*** Opening Provided records ***

-- ==== Sys2Proof/Certificates/Slice0/Obligations.lean ====
section
/-! DEFINITION. Statements about the model for the provers. Each docstring cites the rules of spec/ that the statement
formalises. -/

open Sys2Proof Sys2Proof.Machine

/-! ## Encoding and the step (12 R257 to R277) -/

/-- R263 to R265 and Tables 12-4 to 12-13: the words that the encoder writes for a well-formed instruction decode to it, with its
guard, whatever words follow. -/
def Obligations.DecodeEncode : Prop :=
  ∀ (g : Guard) (i : Instr) (rest : List Word), i.wf = true → i.hasWords = true →
    decode (encode g i ++ rest) = .ok { guard := g, instr := i, rest := rest }

/-- R263 to R265: an instruction that decodes is well-formed, and its words are those that the encoder writes: decoding drops no
bit. -/
def Obligations.EncodeDecode : Prop :=
  ∀ (ws : List Word) (d : Decoded), decode ws = .ok d → d.instr.wf = true ∧ encode d.guard d.instr ++ d.rest = ws

/-- R275 and Tables 12-10 to 12-14: a major outside the map is an illegal instruction of detail 0, and an FN value that no row of its
major lists one of detail 1 (every V value of an R-format major has a row); the retired majors decode to their retired forms (R382), and
an FN of theirs that no row lists is found by firmware, after the retired-opcode fault (R383). -/
def Obligations.OutsideTheMap : Prop :=
  ∀ w w1 : Word,
    (majorOf w = 0 ∨ 0x1C ≤ majorOf w ∧ majorOf w ≤ 0x1F ∨ 0x2B ≤ majorOf w ∧ majorOf w ≤ 0x2F ∨
      0x39 ≤ majorOf w ∧ majorOf w ≤ 0x3F ∨ 0x4B ≤ majorOf w ∧ majorOf w ≤ 0x4F ∨ 0x57 ≤ majorOf w ∧ majorOf w ≤ 0x5F ∨
      0x6A ≤ majorOf w ∧ majorOf w ≤ 0x6F ∨ 0x76 ≤ majorOf w ∧ majorOf w ≤ 0x7B ∨ majorOf w = 0x7F →
        decodeWords w w1 = .error (.illegal 0)) ∧
    (∀ e ∈ [(0x03, 4), (0x04, 6), (0x08, 3), (0x0B, 2), (0x0F, 1), (0x12, 4), (0x13, 4), (0x15, 7), (0x16, 1), (0x19, 2), (0x1B, 3),
        (0x22, 7), (0x25, 2), (0x26, 6), (0x27, 6), (0x2A, 1), (0x30, 1), (0x31, 2), (0x32, 2), (0x33, 1), (0x34, 4), (0x36, 6),
        (0x37, 7), (0x38, 3), (0x40, 4), (0x41, 4), (0x42, 4), (0x43, 1), (0x44, 1), (0x45, 3), (0x46, 1), (0x47, 1), (0x48, 6),
        (0x49, 4), (0x4A, 1), (0x50, 6), (0x51, 1), (0x52, 1), (0x54, 1), (0x55, 2), (0x56, 2), (0x61, 1), (0x62, 2), (0x69, 2),
        (0x75, 1), (0x7D, 2), (0x7E, 1)],
      majorOf w = e.1 → e.2 ≤ fnOf w → decodeWords w w1 = .error (.illegal 1)) ∧
    (∀ e ∈ [(0x07, 6), (0x0A, 1), (0x14, 7), (0x24, 13), (0x53, 2), (0x64, 1), (0x65, 1), (0x66, 1), (0x67, 1), (0x68, 1), (0x73, 1),
        (0x74, 1)],
      majorOf w = e.1 → e.2 ≤ fnUOf w → decodeWords w w1 = .error (.illegal 1)) ∧
    (majorOf w = 0x24 → fnUOf w = 7 → decodeWords w w1 = .error (.illegal 1)) ∧
    (majorOf w = 0x7C → ∃ o, decodeWords w w1 = .ok (if vOf w = 0 then .imad24I24 o else .imad24N24 o)) ∧
    (majorOf w = 0x7D → fnOf w < 2 → ∃ o, decodeWords w w1 = .ok (if fnOf w = 0 then .dot4i8I8 o else .dot4i8N8 o)) ∧
    (majorOf w = 0x7E → fnOf w = 0 → ∃ o x, decodeWords w w1 = .ok (.ldro o x))

/-- Words written out in the spec's own tables (13, 14-9, 15, 16, 17-5) decode to the instructions that stand beside them. -/
def Obligations.DecodeWords : Prop :=
  let always : Guard := { neg := 0, p := 7 }
  decode [0x40E08418] = .ok { guard := always, instr := .fadd ⟨1, 2, 3, 0⟩, rest := [] } ∧
  decode [0x27651663] = .ok { guard := { neg := 1, p := 3 }, instr := .cableFlip ⟨10, 11, 12⟩, rest := [] } ∧
  decode [0x10E41201, 0x8B] = .ok { guard := always, instr := .bfeN32 ⟨8, 9, 0⟩ ⟨0, 4, 11⟩, rest := [] } ∧
  decode [0x6E230449, 0] = .ok { guard := { neg := 0, p := 1 }, instr := .mlu ⟨6, 2, 9⟩ ⟨0, 0, 0, 0, 0, 0, 0⟩, rest := [] } ∧
  decode [0x86E10C08, 0x22C00000] = .ok { guard := always, instr := .ldf ⟨2, 6, 1⟩ ⟨4, 1, 3, 0, 0, 0⟩, rest := [] } ∧
  decode [0xA8E10848, 0x20000007] = .ok { guard := always, instr := .rapp ⟨2, 4, 9⟩ ⟨4, 0, 0, 0, 0, 7⟩, rest := [] } ∧
  decode [0xE0E280B0] = .ok { guard := always, instr := .srd ⟨5, 0, 0⟩ 22, rest := [] } ∧
  decode [0xF8E20A30] = .ok { guard := always, instr := .imad24I24 ⟨4, 5, 6, 0⟩, rest := [] }

/-- R257 and R277: where the path whose turn it is may run and stands in a clause whose next words decode to an instruction,
the step is that instruction's meaning, with its guard and the path as the current one, after time has passed, the core's cycle has
ended and the issue is noted; what waits for the path's earlier reads or for its frames waits (R79, R397), and accesses that the path has
issued and not performed are performed first as far as the instruction asks (R79). A turn may give a restartable instruction some of
its lanes. Where no turn is given and no exchange of teams is due (R173), the path that is ready and selected runs in the same way.
Choices of the model that it rests on: log 1, 44, 80. -/
def Obligations.StepRunsDecoded : Prop :=
  ∀ (s : State) (c : Cur) (k : Clause) (d : Decoded), c.p.clause = some k → decode (k.words.drop k.pos) = .ok d →
    let runs (u : State) : Prop :=
      u.mayRun c = true → (u.enter c).mustWait c d.guard d.instr = false →
        step s = exec d.instr { (u.enter c).flushFor c.r (flushOf d.instr) with guard := d.guard }
    (∀ r rest, s.turns = .path r :: rest → s.before.at r = some c → runs { s.before with turns := rest }) ∧
    (∀ r m rest, s.turns = .lanes r m :: rest → s.before.at r = some c →
      runs { s.before with turns := rest, mode := .lanes m }) ∧
    (s.turns = [] → s.before.anySwap = none → s.before.pick = some c → runs s.before)

/-- R169, and the canonical form of memory: every step that goes on keeps, from every state that has them, memory in canonical form and
the sum of each core's GCYC counters equal to its CYC. -/
def Obligations.StepKeepsInv : Prop := ∀ s t : State, s.Inv → step s = .next t → t.Inv

/-- The state after reset has the invariant. -/
def Obligations.ResetInv : Prop := State.reset.Inv

/-- R400: the state after reset: no context, grid, group or packet exists, memory lists nothing, ETIME is 0. That a byte of
memory that nothing has written reads 0 is the model's choice (log 3), and so is that every core's caches and active set are empty, its
preferred gauge is G0 and every counter of R169 is 0 (log 4). -/
def Obligations.ResetState : Prop :=
  State.reset.ctxs = [] ∧ State.reset.grids = [] ∧ State.reset.groups = [] ∧ State.reset.engines = [] ∧
  State.reset.etime = 0 ∧ (∀ a, memGet State.reset.mem a = 0) ∧
  ∀ n, State.reset.core n = Core.empty ∧ State.reset.clock n = Clock.zero

/-- No step of any state is a refusal, and no step is a fault: every instruction of the map and every event goes on. -/
def Obligations.EveryStepGoesOn : Prop := ∀ s : State, goesOn s

/-- R143: at the start of a team every lane's registers are zero but for p7, its shape tags are not valid, the one path has every
lane, zeros in its s registers, no marker, flag or done mask is held, FPC, FSR, MXSTAT and FUTSTAT read zero, and PARAMLO and PARAMHI read
the record's parameter. That the path starts at the kernel's code, with no join and no entry on its stack, is read from R143, R149 and
R151 (log 18, DEDUCED). -/
def Obligations.TeamStart : Prop :=
  ∀ (slot : Nat) (r : LaunchRec), r.lanesUp ≤ 1024 →
    let t := Team.start slot r
    (∀ l < r.lanesUp, ∃ x, tget t.lanes l = some x ∧ ∀ n, x.getV n = 0 ∧ x.getP n = decide (n = 7) ∧
      x.getM n = { tag := 0, data := 0 } ∧ tagV (x.getM n).tag = false) ∧
    (∃ p, t.paths = [(0, p)] ∧ p.pc = r.code ∧ p.clause = none ∧ p.jp = none ∧ (∀ n, p.getS n = 0) ∧ p.futstat = 0 ∧
      ∀ l, p.mask.getLsbD l = decide (l < r.lanesUp)) ∧
    (∀ k, t.marker k = 0) ∧ (∀ f, t.pending 0 f = false) ∧ t.done = [] ∧ t.splits = [] ∧ t.fpc = 0 ∧ t.fsr = 0 ∧ t.mxstat = 0 ∧
    ∀ (s : State) (c : Cur) (d : Grid) (l : Nat), tget s.grids c.g.grid = some d → d.lr = r →
      s.special c 25 l = r.param.toNat % 2 ^ 32 ∧ s.special c 26 l = r.param.toNat / 2 ^ 32

/-! ## Lanes: integers, logic, predicates, cross-lane and uniform instructions (13 R284 to R299) -/

/-- R284 and Table 13-3: wrapping sums and products, the high words and the exact 64-bit products, on v registers and pairs. -/
def Obligations.IntegerArithmetic : Prop :=
  (∀ o, ComputesV (.iadd o) o.d fun l => l.getV o.a.toNat + l.getV o.b.toNat) ∧
  (∀ o, ComputesV (.isub o) o.d fun l => l.getV o.a.toNat - l.getV o.b.toNat) ∧
  (∀ o, ComputesV (.imul o) o.d fun l => l.getV o.a.toNat * l.getV o.b.toNat) ∧
  (∀ o, ComputesV (.imad o) o.d fun l => l.getV o.a.toNat * l.getV o.b.toNat + l.getV o.d.toNat) ∧
  (∀ o, ComputesV (.imulhI32 o) o.d fun l =>
    ((l.getV o.a.toNat).signExtend 64 * (l.getV o.b.toNat).signExtend 64).extractLsb' 32 32) ∧
  (∀ o, ComputesV (.imulhN32 o) o.d fun l =>
    ((l.getV o.a.toNat).setWidth 64 * (l.getV o.b.toNat).setWidth 64).extractLsb' 32 32) ∧
  (∀ o, ComputesV2 (.imulwI32 o) o.d fun l => (l.getV o.a.toNat).signExtend 64 * (l.getV o.b.toNat).signExtend 64) ∧
  (∀ o, ComputesV2 (.imulwN32 o) o.d fun l => (l.getV o.a.toNat).setWidth 64 * (l.getV o.b.toNat).setWidth 64) ∧
  (∀ o, ComputesV (.iaddi o) o.d fun l => l.getV o.a.toNat + o.imm.signExtend 32) ∧
  (∀ o, ComputesV2 (.iadd64 o) o.d fun l => l.getV2 o.a.toNat + l.getV2 o.b.toNat) ∧
  (∀ o, ComputesV2 (.isub64 o) o.d fun l => l.getV2 o.a.toNat - l.getV2 o.b.toNat)

/-- R285 and Table 13-4: minimum, maximum, absolute value and negation that wrap, clamped sums, and address arithmetic; with B other
than zero IABS and INEG take the illegal-instruction fault of detail 2 (R277). -/
def Obligations.IntegerLimits : Prop :=
  (∀ o, ComputesV (.iminI32 o) o.d fun l =>
    if (l.getV o.a.toNat).toInt ≤ (l.getV o.b.toNat).toInt then l.getV o.a.toNat else l.getV o.b.toNat) ∧
  (∀ o, ComputesV (.imaxI32 o) o.d fun l =>
    if (l.getV o.b.toNat).toInt ≤ (l.getV o.a.toNat).toInt then l.getV o.a.toNat else l.getV o.b.toNat) ∧
  (∀ o, ComputesV (.iminN32 o) o.d fun l =>
    if (l.getV o.a.toNat).toNat ≤ (l.getV o.b.toNat).toNat then l.getV o.a.toNat else l.getV o.b.toNat) ∧
  (∀ o, ComputesV (.imaxN32 o) o.d fun l =>
    if (l.getV o.b.toNat).toNat ≤ (l.getV o.a.toNat).toNat then l.getV o.a.toNat else l.getV o.b.toNat) ∧
  (∀ o, ComputesV (.iabs o) o.d fun l => if (l.getV o.a.toNat).msb then - l.getV o.a.toNat else l.getV o.a.toNat) ∧
  (∀ o, ComputesV (.ineg o) o.d fun l => - l.getV o.a.toNat) ∧
  (∀ o, ComputesV (.iaddsI32 o) o.d fun l =>
    let x := (l.getV o.a.toNat).toInt + (l.getV o.b.toNat).toInt
    if 2 ^ 31 - 1 < x then 0x7FFFFFFF else if x < -(2 ^ 31) then 0x80000000 else l.getV o.a.toNat + l.getV o.b.toNat) ∧
  (∀ o, ComputesV (.iaddsN32 o) o.d fun l =>
    if 2 ^ 32 ≤ (l.getV o.a.toNat).toNat + (l.getV o.b.toNat).toNat then 0xFFFFFFFF
    else l.getV o.a.toNat + l.getV o.b.toNat) ∧
  (∀ o sh, ComputesV2 (.lea o sh) o.d fun l =>
    l.getV2 o.a.toNat + (l.getV o.b.toNat).signExtend 64 * BitVec.ofNat 64 (2 ^ sh.toNat)) ∧
  (∀ o : OpG, o.b ≠ 0 → ∀ (s : State) (c : Cur), s.look = some c → o.d.toNat < c.t.vregs → o.a.toNat < c.t.vregs →
    exec (.iabs o) s = .next (s.takeTrap c.r 1 2 0 0 false) ∧
    exec (.ineg o) s = .next (s.takeTrap c.r 1 2 0 0 false))

/-- R286 and Table 13-5: logic, shifts with a count at or above the width, rotations and bit counts. -/
def Obligations.LogicAndShifts : Prop :=
  (∀ o, ComputesV (.andV o) o.d fun l => l.getV o.a.toNat &&& l.getV o.b.toNat) ∧
  (∀ o, ComputesV (.orV o) o.d fun l => l.getV o.a.toNat ||| l.getV o.b.toNat) ∧
  (∀ o, ComputesV (.xorV o) o.d fun l => l.getV o.a.toNat ^^^ l.getV o.b.toNat) ∧
  (∀ o, ComputesV (.andn o) o.d fun l => l.getV o.a.toNat &&& ~~~ l.getV o.b.toNat) ∧
  (∀ o, ComputesV (.orn o) o.d fun l => l.getV o.a.toNat ||| ~~~ l.getV o.b.toNat) ∧
  (∀ o, ComputesV (.xnor o) o.d fun l => ~~~ (l.getV o.a.toNat ^^^ l.getV o.b.toNat)) ∧
  (∀ o, ComputesV (.shl o) o.d fun l => BitVec.ofNat 32 ((l.getV o.a.toNat).toNat * 2 ^ (l.getV o.b.toNat).toNat)) ∧
  (∀ o, ComputesV (.shr o) o.d fun l => BitVec.ofNat 32 ((l.getV o.a.toNat).toNat / 2 ^ (l.getV o.b.toNat).toNat)) ∧
  (∀ o, ComputesV (.sar o) o.d fun l => BitVec.ofInt 32 ((l.getV o.a.toNat).toInt / 2 ^ (l.getV o.b.toNat).toNat)) ∧
  (∀ o, ComputesV (.rol o) o.d fun l => (l.getV o.a.toNat).rotateLeft ((l.getV o.b.toNat).toNat % 32)) ∧
  (∀ o, ComputesV (.ror o) o.d fun l => (l.getV o.a.toNat).rotateRight ((l.getV o.b.toNat).toNat % 32)) ∧
  (∀ o, ComputesV2 (.shl64 o) o.d fun l => BitVec.ofNat 64 ((l.getV2 o.a.toNat).toNat * 2 ^ (l.getV o.b.toNat).toNat)) ∧
  (∀ o, ComputesV2 (.shr64 o) o.d fun l => BitVec.ofNat 64 ((l.getV2 o.a.toNat).toNat / 2 ^ (l.getV o.b.toNat).toNat)) ∧
  (∀ o, ComputesV2 (.sar64 o) o.d fun l => BitVec.ofInt 64 ((l.getV2 o.a.toNat).toInt / 2 ^ (l.getV o.b.toNat).toNat)) ∧
  (∀ o, ComputesV (.popc o) o.d fun l => word ((List.range 32).countP (l.getV o.a.toNat).getLsbD)) ∧
  (∀ o, ComputesV (.clz o) o.d fun l =>
    word (((List.range 32).find? fun i => (l.getV o.a.toNat).getLsbD (31 - i)).getD 32)) ∧
  (∀ o, ComputesV (.ctz o) o.d fun l => word (((List.range 32).find? (l.getV o.a.toNat).getLsbD).getD 32)) ∧
  (∀ o, ∃ f : Lane → Word, ComputesV (.brev o) o.d f ∧
    ∀ l, ∀ i < 32, (f l).getLsbD i = (l.getV o.a.toNat).getLsbD (31 - i)) ∧
  (∀ o, ∃ f : Lane → Word, ComputesV (.bswap o) o.d f ∧
    ∀ l, ∀ i < 4, (f l).extractLsb' (8 * i) 8 = (l.getV o.a.toNat).extractLsb' (8 * (3 - i)) 8) ∧
  (∀ o, ComputesV (.notV o) o.d fun l => ~~~ l.getV o.a.toNat)

/-- R287, R288 and R289: bit fields, moves, selection and compares. -/
def Obligations.FieldsMovesCompares : Prop :=
  (∀ o x, ComputesV (.bfeI32 o x) o.d fun l =>
    ((l.getV o.a.toNat).extractLsb' x.pos.toNat (x.len.toNat + 1)).signExtend 32) ∧
  (∀ o x, ComputesV (.bfeN32 o x) o.d fun l =>
    ((l.getV o.a.toNat).extractLsb' x.pos.toNat (x.len.toNat + 1)).setWidth 32) ∧
  (∀ o x, ∃ f : Lane → Word, ComputesV (.bfi o x) o.d f ∧ ∀ l, ∀ i < 32, (f l).getLsbD i =
    if x.pos.toNat ≤ i ∧ i ≤ x.pos.toNat + x.len.toNat then (l.getV o.a.toNat).getLsbD (i - x.pos.toNat)
    else (l.getV o.d.toNat).getLsbD i) ∧
  (∀ o, ComputesV (.mov o) o.d fun l => l.getV o.a.toNat) ∧
  (∀ o x, ComputesV (.movk o x) o.d fun _ => x.xl) ∧
  (∀ o x, ComputesV2 (.movkW o x) o.d fun _ => x.xl.signExtend 64) ∧
  (∀ o x, ComputesV (.sel o x) o.d fun l => if l.getP x.psel.toNat then l.getV o.a.toNat else l.getV o.b.toNat) ∧
  (∀ o, ComputesP (.icmpI32 o) o.d fun l =>
    let a := l.getV o.a.toNat
    let b := l.getV o.b.toNat
    match o.cc.toNat with | 0 => a == b | 1 => a != b | 2 => a.slt b | 3 => a.sle b | 4 => b.slt a | _ => b.sle a) ∧
  (∀ o, ComputesP (.icmpN32 o) o.d fun l =>
    let a := l.getV o.a.toNat
    let b := l.getV o.b.toNat
    match o.cc.toNat with | 0 => a == b | 1 => a != b | 2 => a.ult b | 3 => a.ule b | 4 => b.ult a | _ => b.ule a)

*** Closing Provided records ***

== Directions ==
Give back, exactly as written, the stretch from the line with "decode [0x86E10C08, 0x22C00000]" through the line with "decode [0xE0E280B0] = .ok", and no other lines from the records above.

== Your response ==
  decode [0x86E10C08, 0x22C00000] = .ok { guard := always, instr := .ldf ⟨2, 6, 1⟩ ⟨4, 1, 3, 0, 0, 0⟩, rest := [] } ∧
  decode [0xA8E10848, 0x20000007] = .ok { guard := always, instr := .rapp ⟨2, 4, 9⟩ ⟨4, 0, 0, 0, 0, 7⟩, rest := [] } ∧
  decode [0xE0E280B0] = .ok { guard := always, instr := .srd ⟨5, 0, 0⟩ 22, rest := [] } ∧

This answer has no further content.